Publik pun mempertanyakan, apakah langkah JPU ini merupakan upaya mengaburkan perkara? Terdakwa Jevon sebenarnya memiliki hak untuk menyampaikan pleidoinya secara langsung di hadapan majelis hakim. Namun, dengan tidak dihadirkannya Jevon, hak tersebut seolah dikebiri.
Pleidoi: Jevon Harus Dibebaskan Karena Tidak Terbukti Bersalah
Dalam pleidoinya, tim kuasa hukum dari AJR & Co. Advocates & Legal Consultant menegaskan bahwa tidak ada bukti kuat yang menunjukkan bahwa Jevon terlibat dalam tindak pidana penipuan dan penggelapan sebagaimana didakwakan oleh JPU. Oleh karena itu, mereka mendesak agar majelis hakim segera membebaskan Jevon dan memulihkan hak-haknya.
Berikut enam poin utama dalam pleidoi yang diajukan kuasa hukum Jevon:
1. Menerima Nota Pembelaan yang diajukan oleh terdakwa dan penasihat hukumnya secara keseluruhan.
2. Menyatakan bahwa terdakwa tidak terbukti secara sah dan meyakinkan telah melakukan tindak pidana sebagaimana diatur dalam Pasal 378 KUHP tentang Penipuan Jo Pasal 55 ayat (1) ke-1 KUHP.
3. Membebaskan terdakwa dari seluruh tuntutan hukum (vrijspraak) atau setidaknya melepaskannya dari segala tuntutan hukum (onslag van recht vervolging).
4. Memerintahkan Jaksa Penuntut Umum untuk segera membebaskan Jevon dari rumah tahanan setelah putusan dibacakan.
5. Memulihkan hak-hak terdakwa, termasuk kedudukan, nama baik, harkat, dan martabatnya.
6. Membebankan biaya perkara kepada negara.
Kasus Jevon: Perdata atau Pidana?
Dalam pembelaannya, kuasa hukum menyampaikan bahwa Jevon hanya berperan sebagai perantara dalam transaksi yang kini dipermasalahkan. Tidak ada niat jahat atau unsur kesengajaan yang bisa menjeratnya secara pidana.

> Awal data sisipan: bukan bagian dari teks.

-- ==== Sys2Proof/Laws/Decode.lean ====
section
/-! SUPPORT. The decoder as one case split on OP, and how a command's encoding stands to the word it was read from. -/

namespace Sys2Proof

/-- Everything the decoder can answer, by the word's OP (R53, R55, R56). -/
theorem decode_cases (w : Word) :
    decode w = match (fieldOP w).toNat with
      | 1 => if w &&& 0xFFFFFFFF = 0x1 then .ok .decode else .error .reservedBits
      | 2 => if w &&& 0xFFFFFFFF = 0x2 then .ok .encode else .error .reservedBits
      | 3 => if w &&& 0xFFFFFFFF = 0x3 then .ok .zerosh else .error .reservedBits
      | 4 => if w &&& 0xFC8080EF = 0x4 then .ok (.setpix (fieldS w) (fieldROW w) (fieldCOL w) (fieldK w))
          else .error .reservedBits
      | 5 => if w &&& 0xFF8080EF = 0x5 then .ok (.getpix (fieldS w) (fieldROW w) (fieldCOL w))
          else .error .reservedBits
      | 6 => if w &&& 0x00FFFF3F = 0x6 then .ok (.setpal (fieldP w) (fieldK w) (fieldMI w)) else .error .reservedBits
      | 7 => if w &&& 0xFFFFFF3F = 0x7 then .ok (.getpal (fieldP w)) else .error .reservedBits
      | 8 => if w &&& 0x03FFFFFF = 0x8 then .ok (.getmst (fieldMI w)) else .error .reservedBits
      | 9 => if w &&& 0xFCFFFF3F = 0x9 then .ok (.lookup (fieldP w) (fieldK w)) else .error .reservedBits
      | 10 => if w &&& 0xFF80802F = 0xA then .ok (.colorize (fieldS w) (fieldP w) (fieldROW w) (fieldCOL w))
          else .error .reservedBits
      | _ => .error .illegalOp := by
  unfold decode opcodeTable
  generalize fieldOP w = op
  have hall : ∀ op : BitVec 4, op = 0 ∨ op = 1 ∨ op = 2 ∨ op = 3 ∨ op = 4 ∨ op = 5 ∨ op = 6 ∨ op = 7 ∨ op = 8 ∨
      op = 9 ∨ op = 10 ∨ op = 11 ∨ op = 12 ∨ op = 13 ∨ op = 14 ∨ op = 15 := by decide
  rcases hall op with rfl | rfl | rfl | rfl | rfl | rfl | rfl | rfl | rfl | rfl | rfl | rfl | rfl | rfl | rfl | rfl <;>
    rfl

/-- The bits of a field put at its place in a command word (R59). -/
theorem getLsbD_place {n : Nat} (v : BitVec n) (lo i : Nat) :
    (place v lo).getLsbD i = (decide (i < 32) && !decide (i < lo) && v.getLsbD (i - lo)) := by
  simp only [place, BitVec.getLsbD_shiftLeft, BitVec.getLsbD_setWidth]
  by_cases h : i < 32 <;> by_cases h2 : i < lo <;> simp [h, h2]
  intro _; omega

/-- The S bit of the sheet a word selects (R52). -/
theorem toBit_fieldS (w : Word) : (fieldS w).toBit = w.extractLsb' 4 1 := by
  apply BitVec.eq_of_getLsbD_eq
  intro i hi
  have hi0 : i = 0 := by omega
  subst hi0
  cases h : w.getLsbD 4 <;> simp [fieldS, SheetSel.toBit] at h ⊢ <;> simp [h]

/-- The encoding of the command a row reads from a word is the word with the row's fixed bits in place (R55, R59). -/
theorem encode_build (w : Word) : ∀ r ∈ opcodeTable, encode (r.build w) = r.pattern ||| (w &&& ~~~r.mask) := by
  intro r hr
  simp only [opcodeTable, List.mem_cons, List.not_mem_nil, or_false] at hr
  rcases hr with rfl | rfl | rfl | rfl | rfl | rfl | rfl | rfl | rfl | rfl
  all_goals
    simp only [encode, toBit_fieldS]
    apply BitVec.eq_of_getLsbD_eq
    intro k hk
    simp only [BitVec.getLsbD_or, BitVec.getLsbD_and, BitVec.getLsbD_not, getLsbD_place, fieldROW, fieldCOL, fieldK,
      fieldMI, fieldP, BitVec.getLsbD_extractLsb']
    interval_cases k <;> simp

end Sys2Proof
end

Kasus ini berawal dari sebuah perjanjian jasa hukum (PJH) terkait dana fee jasa hukum sebesar Rp 300 juta untuk pengurusan gugatan perkara hukum PT.HAL di Pengadilan Negeri Jambi dan Pengadilan Negeri Sengeti.
Kuasa hukum menegaskan bahwa Jevon telah menyerahkan dana tersebut kepada pihak lain (Agie Gama Ignatius rekan Moses Tarigan) atas arahan seseorang (Dodiet Wiraatmaja Direktur Utama PT.HAL) yang disebut dalam persidangan. Oleh karena itu, tidak ada bukti untuk menuduh bahwa Jevon menggelapkan uang PT.HAL. Selain itu, tidak ditemukan bukti bahwa Jevon menggunakan uang tersebut untuk kepentingan pribadinya.

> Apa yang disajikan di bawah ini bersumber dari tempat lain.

/-- Two CHR buffers are equal when they agree on the two bits of every pixel. -/
theorem chr_ext {f f' : Nat → Byte}
    (h0 : ∀ sh r c, r < 128 → c < 128 →
      (f (plane0Byte sh r c)).getLsbD (bitPos c) = (f' (plane0Byte sh r c)).getLsbD (bitPos c))
    (h1 : ∀ sh r c, r < 128 → c < 128 →
      (f (plane1Byte sh r c)).getLsbD (bitPos c) = (f' (plane1Byte sh r c)).getLsbD (bitPos c)) :
    ∀ k < 8192, f k = f' k := by
  intro k hk
  apply BitVec.eq_of_getLsbD_eq
  intro b hb
  obtain ⟨sh, r, c, hr, hc, rfl, rfl | rfl⟩ := exists_pixel_of_bit hk hb
  · exact h0 sh r c hr hc
  · exact h1 sh r c hr hc

/-! ### What DECODE and ENCODE answer -/

/-- What DECODE answers (R64). -/
def decoded (s : State) : State := s.setSheets (decodedPixel s)

/-- What ENCODE answers (R66). -/
def encoded (s : State) : State := (s.setAllChr (encodedByte s)).setChrLen 8192

theorem exec_decode_eq_decoded (s : State) : exec .decode s = .next (decoded s) := exec_decode s

theorem exec_encode_eq_encoded (s : State) : exec .encode s = .next (encoded s) := exec_encode s

theorem pixel_decoded (s : State) {sh : SheetSel} {r c : Nat} (hr : r < 128) (hc : c < 128) :
    (decoded s).pixel sh r c = decodedPixel s sh r c :=
  s.pixel_setSheets _ hr hc

theorem chrByte_encoded (s : State) {k : Nat} (hk : k < 8192) : (encoded s).chrByte k = encodedByte s k :=
  s.chrByte_setAllChr _ hk

theorem chrByte_encoded_plane0 (s : State) {sh : SheetSel} {r c : Nat} (hr : r < 128) (hc : c < 128) :
    ((encoded s).chrByte (plane0Byte sh r c)).getLsbD (bitPos c) = (s.pixel sh r c).getLsbD 0 := by
  rw [chrByte_encoded s (plane0Byte_lt hr hc), encodedByte_plane0 s hr hc]

theorem chrByte_encoded_plane1 (s : State) {sh : SheetSel} {r c : Nat} (hr : r < 128) (hc : c < 128) :
    ((encoded s).chrByte (plane1Byte sh r c)).getLsbD (bitPos c) = (s.pixel sh r c).getLsbD 1 := by
  rw [chrByte_encoded s (plane1Byte_lt hr hc), encodedByte_plane1 s hr hc]

/-- ENCODE leaves every byte present (R66). -/
theorem presentByte_encoded (s : State) {k : Nat} (hk : k < 8192) : presentByte (encoded s) k = encodedByte s k := by
  rw [presentByte_of_lt (by simpa [encoded] using hk), chrByte_encoded s hk]

theorem wf_encoded {s : State} (h : Memory.wf s = true) : Memory.wf (encoded s) = true :=
  Memory.wf_setAllChr h _

theorem wf_decoded {s : State} (h : Memory.wf s = true) : Memory.wf (decoded s) = true :=
  Memory.wf_setSheets h _

/-! ### What they read (R64, R66) -/

/-- The bytes DECODE reads are fixed by the length and the bytes below it. -/
theorem presentByte_congr {s u : State} (hlen : u.chrLen = s.chrLen)
    (h : ∀ k < min s.chrLen.toNat 8192, u.chrByte k = s.chrByte k) : presentByte u = presentByte s := by
  funext k
  by_cases hk : k < min s.chrLen.toNat 8192
  · rw [presentByte_of_lt hk, presentByte_of_lt (hlen ▸ hk), h k hk]
  · rw [presentByte_of_ge (not_lt.mp hk), presentByte_of_ge (hlen ▸ not_lt.mp hk)]

/-- DECODE reads CHRBUF through `presentByte` only. -/
theorem decodedPixel_congr {s u : State} (h : presentByte u = presentByte s) : decodedPixel u = decodedPixel s := by
  funext sh r c
  rw [decodedPixel, decodedPixel, h]

/-- With no byte present DECODE gives every pixel 0. -/
theorem decodedPixel_of_empty {s : State} (h : s.chrLen = 0) (sh : SheetSel) (r c : Nat) :
    decodedPixel s sh r c = 0 := by
  have habsent (k : Nat) : presentByte s k = 0 := presentByte_of_ge (by simp [h])
  apply pixel_ext
  · rw [decodedPixel_bit0, habsent]; exact BitVec.getLsbD_zero
  · rw [decodedPixel_bit1, habsent]; exact BitVec.getLsbD_zero

theorem decoded_of_empty {s : State} (h : s.chrLen = 0) : decoded s = s.setSheet [] :=
  congrArg s.setSheet (Store.tabulate_default fun _ _ => decodedPixel_of_empty h _ _ _)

Lebih lanjut, tim pembela menilai perkara ini lebih masuk dalam ranah sengketa perdata ketimbang pidana.
Putusan Hakim Dinantikan, Akankah Ada Kejutan?
Kasus ini menjadi sorotan publik karena perkara perdata digiring menjadi perkara pidana dan hanyabJevon yang diproses hukum padahal perkara ini melibatkan pelaku lainnya sebagaimana terungkap dalam fakta persidangan.

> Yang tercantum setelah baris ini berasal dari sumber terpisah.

/-- Settles O37: `toHex` and `fromHex` undo each other, and so do the commands. -/
theorem hexRoundTrip : Obligations.HexRoundTrip :=
  ⟨fromHex_toHex, fun _ _ => toHex_of_fromHex, fun _ _ => toHex_injective.eq_iff, fun _ => exec_hexenc_hexdec⟩

end Sys2Proof.Proofs

/-! # Faults and the halt

The two faults and what each leaves (spec/60_exceptions.md R250 to R258): StateFault, the only fault an instruction raises, and the
halt after an undefined opcode. -/

namespace Sys2Proof.Proofs

open Sys2Proof Sys2Proof.Machine Sys2Proof.Laws

variable {i : Instr} {s t : State}

/-! ### StateFault (R250, R251) -/

/-- Settles O39: an instruction answers a next state on every branch it can take. -/
theorem everyInstructionCompletes : Obligations.EveryInstructionCompletes := fun i s =>
  let ⟨t, ht, _⟩ := exec_consume i s
  ⟨t, ht⟩

/-- R251: outside the listed causes of StateFault no effect changes `ERR_STATE`. -/
theorem effect_errState_of_no_cause (he : Effect i s t)
    (hphase : ¬ (s.phase ≠ .accum ∧ (i = .final ∨ ∃ payload, i = .update payload)))
    (hdigest : ¬ (s.digestValid = false ∧ i = .hexenc)) : t.errState = s.errState := by
  cases he with
  | stateFault hcause =>
    obtain hcause | hcause := hcause
    · exact absurd hcause.symm hphase
    · exact absurd hcause.symm hdigest
  | _ => simp

/-- R251: a faulting `UPDATE` on the stream is consumed with its payload. -/
theorem step_update_wrong_phase {payload rest : List Byte} (hwf : WellFormed (.update payload)) (hphase : s.phase ≠ .accum)
    (hillegal : s.errIllegal = false) (hidx : s.stepIndex = none)
    (hinput : s.input = encodeBytes (.update payload) ++ rest) : step s = .next (raiseStateFault (consume s rest)) := by
  have hdecode : decodeCommand s.input = .instr (.update payload) rest :=
    hinput ▸ decodeCommand_encodeBytes_append ⟨hwf, rfl⟩ rest
  exact (step_command hillegal hidx hdecode).trans (execUpdate_wrong_phase (s := consume s rest) payload hphase)

/-- Settles O38: the three faulting branches, every other effect, and the step on a faulting `UPDATE`. -/
theorem stateFaultCausesAreComplete : Obligations.StateFaultCausesAreComplete :=
  ⟨fun payload _ => execUpdate_wrong_phase payload, fun _ => execFinal_wrong_phase, fun _ => execHexenc_invalid,
    fun _ _ _ hphase hdigest h => effect_errState_of_no_cause (effect_of_next h) hphase hdigest,
    fun _ _ _ => step_update_wrong_phase⟩

/-! ### The halt (R252, R258) -/

/-- R31, R252: an illegal command sets bit 7 of STATUS and no other bit. -/
theorem status_raiseIllegalCommand (s : State) : status (raiseIllegalCommand s) = status s ||| 0x80 := by
  apply BitVec.eq_of_getLsbD_eq
  intro k hk
  simp only [status, BitVec.getLsbD_or, BitVec.getLsbD_append]
  interval_cases k <;> simp

/-- R252: a halted core takes no byte. -/
theorem transfer_halted (h : s.errIllegal = true) (bytes : List Byte) : transfer s bytes = s := if_pos h

/-- R58, R252: a halted core shows its registers and accepts no byte. -/
theorem observe_halted (h : s.errIllegal = true) :
    observe s = some ⟨statusPort s, digestPort s, hexPort s, rawPort s, false⟩ := by
  simp [observe, atBoundary, fetch, outputs, acceptsByte, h]

/-- R58, R252: after an illegal command the ports show the registers from before it, and STATUS[7] = 1. -/
theorem observe_raiseIllegalCommand (s : State) : observe (raiseIllegalCommand s) =
    some ⟨statusPort s ||| 0x80, digestPort s, hexPort s, rawPort s, false⟩ := by
  rw [observe_halted rfl, show statusPort (raiseIllegalCommand s) = statusPort s ||| 0x80 from status_raiseIllegalCommand s]
  rfl

/-- Settles O46: the step takes the opcode and halts; what a halted core does and shows is the same whatever bytes are left. -/
theorem illegalOpcodeHaltsCore : Obligations.IllegalOpcodeHaltsCore := by
  intro s op rest hillegal hidx hinput hundefined
  have hdecode : decodeCommand s.input = .illegal op rest :=
    hinput ▸ decodeCommand_of_no_row op rest (opcodeRow_none_of_undefined op hundefined)
  exact ⟨raiseIllegalCommand (consume s rest), step_illegal hillegal hidx hdecode, rfl, step_halted rfl, rfl,
    transfer_halted rfl, observe_raiseIllegalCommand (consume s rest), rfl⟩

end Sys2Proof.Proofs

/-! # Reset and the idle core

What the reset event leaves of a state, and a core that no byte has reached (spec/70_reset_and_hazards.md R270, R271). -/

namespace Sys2Proof.Proofs

open Sys2Proof Sys2Proof.Machine Sys2Proof.Laws

/-! ### No byte sent (R271) -/

/-- R262, R271: a core that is not halted, with no `compress` in progress and no byte received, fetches nothing. -/
theorem fetch_idle {s : State} (hillegal : s.errIllegal = false) (hidx : s.stepIndex = none) (hinput : s.input = []) :
    fetch s = .idle := by
  simp [fetch, hillegal, hidx, hinput, decodeCommand]

/-- Settles O48: the step's own rule at a boundary with no byte. -/
theorem idleCoreExecutesNothing : Obligations.IdleCoreExecutesNothing := fun _ => step_idle

/-! ### The reset event (R270) -/

/-- R270: outside the hidden state nothing of the state before is left; the numbering of free values is forgotten with it. -/
theorem forgetHidden_applyReset (s : State) : forgetHidden (applyReset s) = forgetHidden State.reset := rfl

/-- R252, R270: reset ends a halt. -/
theorem acceptsByte_applyReset (s : State) : acceptsByte (applyReset s) = true := rfl

/-- R270: the command in progress and the bytes received are forgotten, so the decoder expects an opcode. -/
theorem fetch_applyReset (s : State) : fetch (applyReset s) = .idle := fetch_idle rfl rfl rfl

/-- Settles O53: the context, the working state and the latch are those of the reset state, and so is what a fetch finds. -/
theorem resetEventClearsEverything : Obligations.ResetEventClearsEverything := fun s =>
  ⟨rfl, rfl, rfl, forgetHidden_applyReset s, acceptsByte_applyReset s, fetch_applyReset s⟩

end Sys2Proof.Proofs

Keputusan majelis hakim dalam perkara ini sangat menentukan profesionalisme hakim.
Jika hakim menerima pleidoi, maka hakim profesional dan tidak menyalah gunakan wewenang dan kekuasaan Jevon pun akan segera dibebaskan dan namanya direhabilitasi. Namun, jika hakim menolak, maka patut dicurigai hakim telah menerima sesuatu.
Sidang putusan dijadwalkan berlangsung pada Senin (8/4/2025). Publik kini menanti apakah hakim akan memihak pada dalil pembelaan atau justru tetap mengikuti tuntutan JPU yang dinilai penuh kejanggalan. Akankah keadilan benar-benar ditegakkan? Atau justru muncul tanda tanya baru di balik putusan nanti.